SED or AWK to make url querystring readable

https://stackoverflow.com/questions/13185155

26-07-2021
|

Question

I need to split a querystring to several unbounded amount of variables for debugging purposes:

The output comes from tshark and the purpose is to live debug google analytics events.
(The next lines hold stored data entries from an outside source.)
-- ==== Sys2Proof/Safety.lean ====
section
/-! DEFINITION. The terms in which claims about the machine are made: views of the state, what an instruction leaves
behind, the invariant of the machine, and the spec's own lists and operand tables. Nothing here is used by the
machine. -/

namespace Sys2Proof.Machine

/-! ### Views of the state -/

/-- The registers beside the general registers and SR (R26 to R30, R43, R44). -/
structure SystemRegs where
  gbr : Word
  vbr : Word
  ssr : Word
  spc : Word
  mach : Word
  macl : Word
  pr : Word
  deriving DecidableEq, Repr

/-- The memory-mapped registers (R45 to R50). -/
structure MappedRegs where
  expevt : BitVec 12
  tra : BitVec 8
  intevt : Word
  pteh : Word
  ptel : Word
  mmucr : Word
  stbcr : Byte
  deriving DecidableEq, Repr

/-- What is neither a register nor memory nor the place of the next instruction. -/
structure Surroundings where
  tlb : List TlbEntry
  littleEndian : Bool
  md5 : Bool
  mode : Mode
  memMap : List Region
  platform : Platform
  deviceIn : List Word
  deviceOut : List DeviceEvent
  inputs : List HostInput
  freeCount : Nat
  deriving DecidableEq, Repr

/-- The system registers of a state. -/
def State.system (s : State) : SystemRegs :=
  { gbr := s.gbr, vbr := s.vbr, ssr := s.ssr, spc := s.spc, mach := s.mach, macl := s.macl, pr := s.pr }

/-- The memory-mapped registers of a state. -/
def State.mapped (s : State) : MappedRegs :=
  { expevt := s.expevt, tra := s.tra, intevt := s.intevt, pteh := s.pteh, ptel := s.ptel, mmucr := s.mmucr,
    stbcr := s.stbcr }

/-- The surroundings of a state. -/
def State.surroundings (s : State) : Surroundings :=
  { tlb := s.tlb, littleEndian := s.littleEndian, md5 := s.md5, mode := s.mode, memMap := s.memMap,
    platform := s.platform, deviceIn := s.deviceIn, deviceOut := s.deviceOut, inputs := s.inputs,
    freeCount := s.freeCount }

/-- The 24 general registers once `R[n]` holds `v` (R20, R22). -/
def State.regsWith (s : State) (n : RegNum) (v : Word) : PhysReg → Word :=
  Function.update s.gpr.read (physReg s.sr n) v

/-- SR with bit 0 replaced (R31). -/
def srWithT (sr : Word) (t : Bool) : Word := (sr &&& 0xFFFFFFFE#32) ||| ofFlag t

/-- SR with bit 1 replaced (R31). -/
def srWithS (sr : Word) (b : Bool) : Word := (sr &&& 0xFFFFFFFD#32) ||| (ofFlag b <<< 1)

/-- SR with bits 8 (Q) and 0 (T) replaced (R31). -/
def srWithQT (sr : Word) (q t : Bool) : Word := (sr &&& 0xFFFFFEFE#32) ||| (ofFlag q <<< 8) ||| ofFlag t

/-- SR with bits 9 (M), 8 (Q) and 0 (T) replaced (R31). -/
def srWithMQT (sr : Word) (m q t : Bool) : Word :=
  (sr &&& 0xFFFFFCFE#32) ||| (ofFlag m <<< 9) ||| (ofFlag q <<< 8) ||| ofFlag t

/-! ### What an instruction leaves behind -/

/-- Every byte reads as before, of memory and of the control registers. What a device answers is no byte but an event of
its own (R96), which `Surroundings` holds. -/
def SameMemory (s t : State) : Prop := ∀ a, t.readByte a = s.readByte a

/-- The next instruction is the one that follows: the next word, or after a delay slot the branch's target (R41, R302). -/
def Advanced (s t : State) : Prop := t.pc = s.pending.getD (s.pc + 2#32) ∧ t.pending = none

/-- From `s` to `t` the general registers, SR and the system registers become the values given, and nothing else
changes but the place of the next instruction. -/
def Leaves (s t : State) (regs : PhysReg → Word) (sr : Word) (sys : SystemRegs) : Prop :=
  (∀ p, t.gpr.read p = regs p) ∧ t.sr = sr ∧ t.system = sys ∧ t.mapped = s.mapped ∧
    t.surroundings = s.surroundings ∧ SameMemory s t

/-- The instruction completes: a next state in which registers, SR and system registers are as given, nothing else has
changed, and the following instruction comes next. -/
def Completes (i : Instr) (s : State) (regs : PhysReg → Word) (sr : Word) (sys : SystemRegs) : Prop :=
  ∃ t, exec i s = .next t ∧ Leaves s t regs sr sys ∧ Advanced s t

/-- The instruction completes with one read of memory or of a device: as `Completes`, and nothing else has changed since
the read was done (R75, R96). -/
def CompletesRead (i : Instr) (s : State) (a : Word) (z : Size) (regs : PhysReg → Word) (sr : Word)
    (sys : SystemRegs) : Prop :=
  ∃ t, exec i s = .next t ∧ Leaves (s.afterRead a z) t regs sr sys ∧ Advanced s t

/-- The instruction is a delayed branch that is taken (R301). -/
def BranchesDelayed (i : Instr) (s : State) (sr : Word) (sys : SystemRegs) (target : Word) : Prop :=
  ∃ t, exec i s = .next t ∧ Leaves s t s.gpr.read sr sys ∧ t.pc = s.pc + 2#32 ∧ t.pending = some target

/-- The address lies in the access of a size at `a`. -/
def inAccess (a : Word) (z : Size) (b : Word) : Prop := (b - a).toNat < z.bytes

/-- The access is one of memory: its first byte is no device's (log entry 17), and none is a control register's. -/
def State.plain (s : State) (a : Word) (z : Size) : Prop :=
  s.isDevice a = false ∧ ∀ b, inAccess a z b → ctrlByte s.platform b = none

/-- The access is to a whole control register at its own address and size (R52). -/
def State.ctrlAt (s : State) (a : Word) (z : Size) (r : CtrlReg) : Prop :=
  z.bytes = r.bytes ∧ ∀ k < r.bytes, ctrlByte s.platform (a + BitVec.ofNat 32 k) = some (r, k)

/-- What a store of a size at `a` does to memory, to the control registers and to the devices (R76, R96): nothing outside
its bytes; in memory its bytes read back as the datum; at a control register's own address and size the register
takes the datum; at a device the host observes the write. -/
def StoreEffect (s t : State) (a : Word) (z : Size) (v : Word) : Prop :=
  (∀ b, ¬ inAccess a z b → t.readByte b = s.readByte b) ∧
  (s.plain a z → t.mapped = s.mapped ∧ (Memory.wf s.mem = true → t.memRead a z = z.low v)) ∧
  (∀ r : CtrlReg, s.ctrlAt a z r → t.mapped = (r.set v s).mapped) ∧
  (s.isDevice a = false → t.surroundings = s.surroundings) ∧
  (s.isDevice a = true → SameMemory s t ∧ t.mapped = s.mapped ∧
    t.surroundings = { s.surroundings with deviceOut := s.deviceOut ++ [.write a z (z.low v)] })

/-- The instruction completes with a store: registers and SR become the values given, the system registers stay, the
store has its effect, and the following instruction comes next. -/
def CompletesStore (i : Instr) (s : State) (regs : PhysReg → Word) (sr : Word) (a : Word) (z : Size) (v : Word) :
    Prop :=
  ∃ t, exec i s = .next t ∧ (∀ p, t.gpr.read p = regs p) ∧ t.sr = sr ∧ t.system = s.system ∧ StoreEffect s t a z v ∧
    Advanced s t

/-- The instruction completes with a read of a byte and a store to it: as `CompletesStore`, once the read has been done
(R81, R96). -/
def CompletesUpdate (i : Instr) (s : State) (sr : Word) (a : Word) (v : Byte) : Prop :=
  ∃ t, exec i s = .next t ∧ (∀ p, t.gpr.read p = s.gpr.read p) ∧ t.sr = sr ∧ t.system = s.system ∧
    StoreEffect (s.afterRead a .byte) t a .byte (v.setWidth 32) ∧ Advanced s t

/-- The instruction raises an exception and does nothing else (R447). -/
def Raises (i : Instr) (s : State) (e : Exc) : Prop := exec i s = .next (s.raise e)

/-! ### The invariant of the machine -/

/-- Reserved bits of a status register are 0 (R39, R43). -/
def reservedClear (v : Word) : Prop := v &&& 0x8FFFFC0C#32 = 0#32

/-- Every entry of the TLB lies within the platform's geometry (R8, R53). -/
def State.tlbInRange (s : State) : Prop :=
  ∀ e ∈ s.tlb, e.index < s.platform.tlbEntries ∧ e.way < s.platform.tlbWays

/-- What holds of every state of a run: memory and TLB are canonical, the TLB's entries lie within the platform's
geometry, the reserved bits of SR and SSR are 0, and no branch is pending in a power-down state. -/
def State.Inv (s : State) : Prop :=
  Memory.wf s.mem = true ∧ Tlb.wf s.tlb = true ∧ s.tlbInRange ∧ reservedClear s.sr ∧ reservedClear s.ssr ∧
    (s.mode ≠ .running → s.pending = none)

/-- What user mode can neither read nor write (R59) replaced by other values. -/
def State.withHidden (s : State) (bank1 : Vector Word 8) (ssr spc : Word) : State :=
  { s with gpr := { s.gpr with bank1 := bank1 }, ssr := ssr, spc := spc }

/-! ### The undefined words, as R124 lists them -/

/-- The word with fields a, n, f, l (bits 15 to 12, 11 to 8, 7 to 4, 3 to 0) stands in the list of R124. -/
def undefinedCode (a n f l : BitVec 4) : Bool :=
  match a.toNat, l.toNat with
  | 0x0, 0 | 0x0, 1 => true
  | 0x0, 2 => decide (5 ≤ f.toNat ∧ f.toNat ≤ 7)
  | 0x0, 3 => decide (f.toNat ≠ 0 ∧ f.toNat ≠ 2 ∧ f.toNat ≠ 8)
  | 0x0, 8 => !decide (n.toNat = 0 ∧ f.toNat ≤ 5)
  | 0x0, 9 => !decide ((n.toNat = 0 ∧ f.toNat ≤ 1) ∨ f.toNat = 2)
  | 0x0, 0xA => decide (3 ≤ f.toNat)
  | 0x0, 0xB => !decide (n.toNat = 0 ∧ f.toNat ≤ 2)
  | 0x2, 3 => true
  | 0x3, 1 | 0x3, 9 => true
  | 0x4, 0 | 0x4, 1 | 0x4, 2 | 0x4, 5 | 0x4, 6 | 0x4, 8 | 0x4, 9 | 0x4, 0xA | 0x4, 0xB => decide (3 ≤ f.toNat)
  | 0x4, 4 => decide (f.toNat ≠ 0 ∧ f.toNat ≠ 2)
  | 0x4, 3 | 0x4, 7 | 0x4, 0xE => decide (5 ≤ f.toNat ∧ f.toNat ≤ 7)
  | 0x8, _ => [2, 3, 6, 7, 0xA, 0xC, 0xE].contains n.toNat
  | 0xF, _ => true
  | _, _ => false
The output from tshark looks like this:

82.387501       hampus -> domain.net 1261 GET /__utm.gif?utmwv=5.3.7&utms=22&utmn=1234&utmhn=domain.com&utmt=event&utme=5(x*y*z%2Fstart%2Fklipp%2F166_SS%20example)(10)&utmcs=UTF-8~ HTTP/1.1

What i want is a more human readable version:

utmhn:  domain.com
utmt:   event
utme:   5(x*y*z/start/klipp/166_SS/example)(10)
utmcs:  UTF-8

or even better:

utmhn:  domain.com
utmt:   event
utme:   5(
          x
          y
          z/start/klipp/166_SS/example
         )(10)
utmcs:  UTF-8

But can't get my head around sed (or awk) for this purpose...

Solution

Another way using Perl :

#!/usr/bin/perl -l
use strict; use warnings;

while (<>) {
    my @arr;
    my ($qs) = m/.*?GET.*?\?(\S+)\s/;
    my @pairs = split(/[&~]/, $qs);
    foreach my $pair (@pairs){
         my ($name, $value) = split(/=/, $pair);
         if ($name eq 'utme') {
            $value =~ s!(%2F|%20)!/!g;
            $value =~ s!\*!\n\t\t!g;
            $value =~ s!\(!(\n\t\t!;
            $value =~ s/\)\(/\n\t)(/;
         }
         # let's URI unescape stuff
         $value =~ s/%([a-fA-F0-9][a-fA-F0-9])/pack("C", hex($1))/eg;
         if ($name eq 'utmhn') {
            print "$name: $value";
        }
        else {
            push @arr, "$name: $value";
        }
    }

    print join "\n", @arr;
    print "\n";
}

OUTPUT

utmhn: domain.com
utmwv: 5.3.7
utms: 22
utmn: 1234
utmt: event
utme: 5(
                x
                y
                z/start/klipp/166_SS/example
        )(10)
utmcs: UTF-8

USAGE

tshark ... | ./script.pl

ADVANTAGES

I take care to display utmhn: domain.com at the first line
I run an URI unescape on values
It's not limited to "utmhn", "utmt", "utme", "utmcs" only

OTHER TIPS

file

82.387501       hampus -> domain.net 1261 GET /__utm.gif?utmwv=5.3.7&utms=22&utmn=1234&utmhn=domain.com&utmt=event&utme=5(x*y*z%2Fstart%2Fklipp%2F166_SS%20example)(10)&utmcs=UTF-8~ HTTP/1.1

command

 sed 's/.*utmhn=/uthmhn:   /
     s/&utmt=/\nutmt:     /
     s/&utme=/\nutme:     /
     s/utmcs=/\nutmcs:    /
     s:[%]2F:/:g
     s:[%]20: :g
     s:[\(]:(\n\t    :
     s:\*:\n\t    :g
     s:[\)]:\n\t  ):
     s/[~].*$//' samp1.txt

output

uthmhn:   domain.com
utmt:     event
utme:     5(
            x
            y
            z/start/klipp/166_SS example
          )(10)&
utmcs:    UTF-8

I'm not sure what to say about your %20 VS the expected result of '/' char in your sample data. Did you manually type some of this in?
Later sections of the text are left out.